Consequently the mind is certainly not what happens inside me and to me under the influence of external stimuli, but without them as such. Without them, that is, without correlation at every instant of my life-activity with the objectively existing world, my “inner world” cannot exist. That which happens inside me but has no objective representation outside me is not the mind. It is physiology, biochemistry, anything you like, but not my inner mental world! My “mental world” is above all the world of culture in which I live and act; it is the real existence of nature assimilated by man, every detail of which signifies for me that which it objectively represents. In other words, my mental world is, in fact, the being, the existence of which I am aware. And now let us return to the difficulty that Bertrand Russell experienced in finding a criterion for distinguishing dream from reality.


2. Incidentally, it is Russell, in describing Hegel's philosophy, who constantly emphasises his mysticism. Hegel, he writes, had “...from his early interest in mysticism ... retained a belief in the unreality of separateness” (History of Western Philosophy, op. cit., p. 757). And on the same page Russell cites one of Hegel's central ideas, which in Hegel's own eyes provides sufficient grounds for acknowledging both the essential definition of reality and the reality of the individual, the singular. For Hegel the reality of the individual object is not merely the fact of its presence. (Incidentally, Russell himself admits to having no means of distinguishing the real existence of an object of perception from the chimera of dreams). According to Hegel, the reality of the individual object may be determined only through the relatedness of this object to the basis (or essence) of the process which in its development gave birth to this object. The real existence of the object, understood as its reality, is always realised in real action (See Hegel, Science of Logic, pp. 160, 191). Russell treats Hegel's analysis of the reality of an object based on the assumption of the object's essence, as a banal, humdrum faith in “revelation” enabling one to become mystically aware of the whole before its parts are known (See Bertrand Russell, History of Western Philosophy, p. 770). Such a reproach would be relevant only if the whole is understood as the sum of ready-made elements, and each of these, in its turn, as an integral whole for other “smaller” parts. 'this “regress into bad infinity” can have no other outcome but doubt as to the grounds and objectivity of all our knowledge. And mysticism is indeed the alternative to such boundless scepticism. But for Hegel the whole is an integral self-developing process generating its own organs-parts. If a parson “grasps,” intuitively perceives or logically arrives at comprehension of this process, he is capable of foreseeing those of its “parts,” those missing organs, as Marx called them, that have still to be developed by the process (Karl Marx, Grundrisse der Kritik der Politischen Okonomie). This is the essence of man's ability to set goals and to predict, in which these is not the slightest mysticism.

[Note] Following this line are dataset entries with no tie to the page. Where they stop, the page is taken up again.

-- ==== Sys2Proof/Machine/Render.lean ====
section
/-!
DEFINITION. Render submissions (R235, R242 to R248): what the steps of a driver payload do, completion, preemption, time limits,
and the translation cache (R237).
-/
namespace Sys2Proof.Machine

/-! ## Content -/

/-- A surface a partition may render to: a live handle with write right of a format of R242. -/
def State.target (s : State) (p h : Nat) : Option Surf :=
  match s.handleSurf p h with
  | some (x, f) => if x.rights = 1 ∨ isYuv f.format then none else some f
  | none => none

/-- A colour other than the recorded one: the tiles it leaves CLEARED are rewritten with the old colour first (R244). -/
def State.keepCleared (s : State) (f : Surf) (covered : List Nat) : State :=
  foldS (fun s t =>
    let h := leNat (s.rdBytes (f.hdr + 8 * t) 8)
    if hdrCleared h && !covered.contains t then
      (if fmtFamily f.format = 5 then
        let n := rawTileBytes f.format
        ((s.wrArea f false (t * n) (fillRaw f.format f.clear)).wrArea f true (8 * t) (leBytes 8 (n / 256))).markDirty f.id (t * n) n
       else s.wrHeader f t (f.clear % 2 ^ 32 * 2 ^ 32 + 0x400))
    else s) s (List.range f.tiles)

/-- A clear of a rectangle of a target (R243): the tiles it covers completely get a header alone, the others data. -/
def State.clearRect (s : State) (f : Surf) (x y w h colour : Nat) : State :=
  let v := colour % 2 ^ (8 * rowPxBytes f.format)
  let c := clipTo w h [(f, x, y)]
  let tiles := rectTiles f x y c.w c.h
  let whole := if f.layout = 2 ∧ !f.homeless ∧ f.loc < 2 then tiles.filter (fun t => coversTile f t x y c.w c.h) else []
  let s := if whole.isEmpty then s
    else
      let s := if f.clear = v then s else s.keepCleared f whole
      let s := s.putSurf { f with clear := v }
      foldS (fun s t => s.wrHeader f t 0x800) s whole
  let f := { f with clear := if whole.isEmpty then f.clear else v }
  foldS (fun s t => s.wrPixels f t ((rectPixels f t x y c.w c.h).map (fun p => (p, fillBytes f.format p.1 v)))) s
    (tiles.filter (fun t => !whole.contains t))

/-- A tile written back from a shader cluster: 2,048 pixel words of the tile, row-major. -/
def State.renderTile (s : State) (f : Surf) (t : Nat) (words : List Nat) : State :=
  let word := fun i => nth 0 words i
  if f.tiles ≤ t then s
  else if f.layout = 2 then s.wrTile f t (((List.range 2048).map (fun i => leBytes (rowPxBytes f.format) (word i))).flatten)
  else
    let cols := max 1 (tileCols f.w)
    let px := rectPixels f t (t % cols * 64) (t / cols * 32) (min 64 (f.w - t % cols * 64)) (min 32 (f.h - t / cols * 32))
    s.wrPixels f t (px.map (fun p => (p, [leBytes (rowPxBytes f.format) (word (p.2 % 32 * 64 + p.1 % 64))])))

/-- The cluster that processes a tile: the one named, or where it is not usable the first that is (R260). -/
def State.tileCluster (s : State) (c : Nat) : Nat :=
  let n := c % s.cfg.clusters
  if s.clusterUp n then n else ((List.range s.cfg.clusters).find? s.clusterUp).getD n

/-! ## Interlock sections (R245) -/

/-- Primitive order: draw, instance, primitive. -/
def fragBefore (a b : Frag) : Bool :=
  decide (a.draw < b.draw) || a.draw == b.draw && (decide (a.inst < b.inst) || a.inst == b.inst && decide (a.prim < b.prim))

/-- A section put in by primitive order, behind those of the same primitive. -/
def insertFrag (a : Frag) : List Frag → List Frag
  | [] => [a]
  | b :: l => if fragBefore a b then a :: b :: l else b :: insertFrag a l

/-- Sections in primitive order. -/
def sortFrags (l : List Frag) : List Frag := l.foldl (fun out a => insertFrag a out) []

/-- The sections between which a mode keeps primitive order: those of one pixel, or of one pixel and sample. -/
def interlockOrders (m : Interlock) (a b : Frag) : Bool :=
  a.x == b.x && a.y == b.y && (match m with
    | .pixelOrdered => true
    | .sampleOrdered => a.sample == b.sample
    | .pixelUnordered | .sampleUnordered => false)

/-- The order in which the sections of a tile run, one at a time: helper invocations execute none; the sections that the mode
orders run in primitive order, at the places where the clusters reach one of them; the others as they are reached. -/
def sectionOrder (m : Interlock) (l : List Frag) : List Frag :=
  let l := l.filter (fun a => !a.helper)
  let at_ := fun (n : Nat) (a : Frag) =>
    let same := l.filter (interlockOrders m a)
    if same.isEmpty then a else nth a (sortFrags same) (((l.take n).filter (interlockOrders m a)).length)
  (List.range l.length).zipWith at_ l

/-- The interlock sections of a tile run: each leaves its word at its pixel. -/
def State.runSections (s : State) (f : Surf) (m : Interlock) (l : List Frag) : State :=
  foldS (fun s (a : Frag) =>
    if f.w ≤ a.x ∨ f.h ≤ a.y then s
    else s.wrPixels f (a.y / 32 * max 1 (tileCols f.w) + a.x / 64) [((a.x, a.y), [leBytes (rowPxBytes f.format) a.word])])
    s (sectionOrder m l)

/-! ## Pipelines (R237) -/

def State.cacheKib (s : State) (p : Nat) : Nat := sumBy (fun (x : Pipeline) => x.kib) (s.render.cache.filter (fun x => x.part == p))

/-- PIPELINES_CACHED. -/
def State.countCache (s : State) (p : Nat) : State :=
  s.put (0x7020 + p) 4 (min 65535 (s.render.cache.filter (fun x => x.part == p)).length)

/-- The least recently used pipeline of a partition leaves its cache. -/
def State.evictOne (s : State) (p : Nat) : State :=
  match (s.render.cache.filter (fun x => x.part == p)).getLast? with
  | none => s
  | some x => ({ s with render := { s.render with cache := s.render.cache.filter (fun y => y.id != x.id) } } : State).setFlag
      (okey 0 0x7001 0) 5

/-- Pipelines are evicted until `kib` more fit, in at most `n` steps. -/
def State.evictFor (s : State) (p kib : Nat) : Nat → State
  | 0 => s
  | n + 1 => if s.cacheKib p + kib ≤ s.get (0x7020 + p) 3 * 1024 then s else (s.evictOne p).evictFor p kib n

/-- A pipeline stands in its partition's cache as the one used last, others evicted for it where it is new. -/
def State.cachePipeline (s : State) (p id kib : Nat) : State :=
  let s := s.evictFor p kib s.render.cache.length
  ({ s with render := { s.render with cache := ⟨p, id, kib⟩ :: s.render.cache } } : State).countCache p

/-- A draw uses a pipeline: it is the one used last, and one that was evicted is translated again. -/
def State.usePipeline (s : State) (p id kib : Nat) : State :=
  match s.render.cache.find? (fun x => x.part == p && x.id == id) with
  | some x => { s with render := { s.render with cache := x :: s.render.cache.filter (fun y => y.id != id) } }
  | none => if id < s.render.nextPipe then (s.bump 0x7002 6).cachePipeline p id kib else s

/-! ## Steps -/

/-- The target that a step writes. -/
def State.opTarget (s : State) (p : Nat) : RenderOp → Option Surf
  | .clear hd _ _ _ _ _ | .tile _ hd _ _ | .sections hd _ _ => s.target p hd
  | _ => none

/-- What a step does beside writing its target. -/
def State.opUnits (s : State) (p : Nat) : RenderOp → State
  | .tile cluster _ _ _ => s.bump64 (0x7010 + s.tileCluster cluster) 3 1
  | .pipeline id kib => s.usePipeline p id kib
  | .trace unit addr ray => s.traceRay p unit addr ray
  | _ => s

/-- What a step writes to its target. -/
def State.opWrite (s : State) (f : Surf) : RenderOp → State
  | .clear _ x y w h colour => s.clearRect f x y w h colour
  | .tile _ _ t words => s.renderTile f t words
  | .sections _ mode frags => s.runSections f mode frags
  | _ => s

/-- One step of a submission; the answer tells whether memory takes what it writes (R235). -/
def State.renderOp (s : State) (p : Nat) (o : RenderOp) : State × Bool :=
  match s.opTarget p o with
  | none => (s.opUnits p o, true)
  | some f =>
    let a := s.unitAdmit 8 p true f
    if a.2 then ((a.1.opUnits p o).opWrite f o, true) else (a.1, false)

/-- Steps done in order as far as memory takes them, and how many. -/
def State.renderSteps (s : State) (p : Nat) : List RenderOp → State × Nat
  | [] => (s, 0)
  | o :: rest =>
    let a := s.renderOp p o
    if a.2 then let b := a.1.renderSteps p rest; (b.1, b.2 + 1) else (a.1, 0)

/-- The steps of a submission from the one it stands at to `upto`, as far as memory takes them. -/
def State.renderTo (s : State) (p : Nat) (c : HeadCmd) (job : List RenderOp) (upto : Nat) : State × HeadCmd :=
  let a := s.renderSteps p ((job.take upto).drop c.next)
  (a.1, { c with next := c.next + a.2 })

/-- The submission that runs. -/
def State.rendering (s : State) : Option (QueueSt × HeadCmd × List RenderOp) :=
  match s.onEngine 2 with
  | some x => (match x.head with
    | some c => (match c.op with
      | .render job => some (x, c, job)
      | _ => none)
    | none => none)
  | none => none

/-- The head of queue `x` ends with a status after the engine time it took. -/
def State.endRender (s : State) (x : QueueSt) (c : HeadCmd) (status r0 r1 : Nat) : State :=
  (s.leaveEngine x).finishHead x.part x.queue c status r0 r1

/-- RENDER_SUBMIT: a driver payload taken from a ring. `newDevice` tells that its driver has created a new logical device,
which clears DEVICE_LOST. -/
def execRenderSubmit (t : Nat) (h : QHdr) (job : List RenderOp) (newDevice : Bool) (s : State) :
    Host.Outcome State Fault Refusal :=
  at_ t s fun s =>
    let s := if newDevice ∧ s.canTake h.part h.queue then s.put (0x7020 + h.part) 5 0 else s
    s.takeHead h 3 false true (.render job)

/-- RENDER_COMPLETE: the submission on the engine is done; RESULT0 and RESULT1 are the driver's. Where memory has not taken all
it writes it goes on (R242). -/
def execRenderComplete (t r0 r1 : Nat) (s : State) : Host.Outcome State Fault Refusal :=
  clocked t 5 s fun s =>
    match s.rendering with
    | none => s
    | some (x, c, job) =>
      let (s, c) := s.renderTo x.part c job job.length
      if job.length ≤ c.next then s.endRender x c 0 r0 r1 else s.putQueue { x with head := some c }

/-- RENDER_PREEMPT: the engine switches at a boundary, `n` steps of the submission done (R247). -/
def execRenderPreempt (t n : Nat) (s : State) : Host.Outcome State Fault Refusal :=
  at_ t s fun s =>
    match s.rendering with
    | none => s
    | some (x, c, job) =>
      let s := s.refillAll 1
      if !s.mustPreempt x 1 then s
      else
        let (s, c) := s.renderTo x.part c job n
        (s.interruptHead x c).bump (qState x.part x.queue) 8

/-- A tile or draw may have exceeded its limit: the engine has run that long. -/
def State.overLimit (s : State) (x : QueueSt) : Bool :=
  decide (min (s.get 0x7004 1) (s.get 0x7004 2) * 1000 < s.now - x.runFrom)

/-- RENDER_TIMEOUT: a tile or draw exceeds its limit after `n` steps (R248). -/
def execRenderTimeout (t n : Nat) (s : State) : Host.Outcome State Fault Refusal :=
  at_ t s fun s =>
    match s.rendering with
    | none => s
    | some (x, c, job) =>
      if !s.overLimit x then s
      else
        let (s, c) := s.renderTo x.part c job n
        let s := ((s.put (0x7020 + x.part) 5 1).bump 0x7002 1).raise 0x7001 0 0 sevError x.part [byteOf x.part]
        s.endRender x c codeRenderTimeout 0 0

/-- The last shader cluster is lost: the submission that runs ends unexecuted from where it stands (R260). -/
def State.renderLost (s : State) : State :=
  if 0 < s.clusters then s
  else match s.rendering with
    | none => s
    | some (x, c, _) => s.endRender x c codeRenderUnavailable 0 0

/-! ## Translation (R237) -/

/-- The result of a translation. -/
def State.translation (s : State) (p size kib : Nat) (valid supported sc : Bool) : Nat :=
  if 2 ^ 20 < size then codeModuleTooLarge
  else if !valid then codeSpirvInvalid
  else if !supported then codeSpirvUnsupported
  else if sc && decide (s.get (0x7020 + p) 3 * 1024 < s.cacheKib p + kib) then codeTranslationCacheFull
  else 0

/-- SPIRV_TRANSLATION_DONE: translation of a module of `size` bytes by a partition ends; `kib` is the size of its pipeline,
`sc` tells a Vulkan SC partition. The driver gets the code. -/
def execSpirvTranslationDone (t part size kib : Nat) (valid supported sc : Bool) (s : State) :
    Host.Outcome State Fault Refusal :=
  at_ t s fun s =>
    let p := part % s.cfg.parts
    let code := s.translation p size kib valid supported sc
    if code ≠ 0 then (s.setFlag (okey 0 0x7001 0) 2).emit (.code p code)
    else
      let n := s.render.nextPipe
      let s := (s.bump 0x7002 6).cachePipeline p n kib
      ({ s with render := { s.render with nextPipe := n + 1 } } : State).emit (.code p 0)

end Sys2Proof.Machine
end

3. For example, the problem of the possible correlation of certain acts of behaviour (and the subjective awareness of them) with the neurophysiological mechanisms involved in their performance may be a very interesting and relevant problem of natural science. It will however, be a mind-body problem (even in the 21st century) in one and only one case: if the “correlation” is purely verbal while what is really being discussed is the “responsibility” of the neurophysiological systems for the subjective phenomena of consciousness, that is, the inferring of thought from the spatial mechanisms of the brain. And then Descartes, not to mention Spinoza or Feuerbach (who dubbed such operations as vulgar materialism) will again be more modern thinkers than all the contemporary exponents of mechanicism taken together.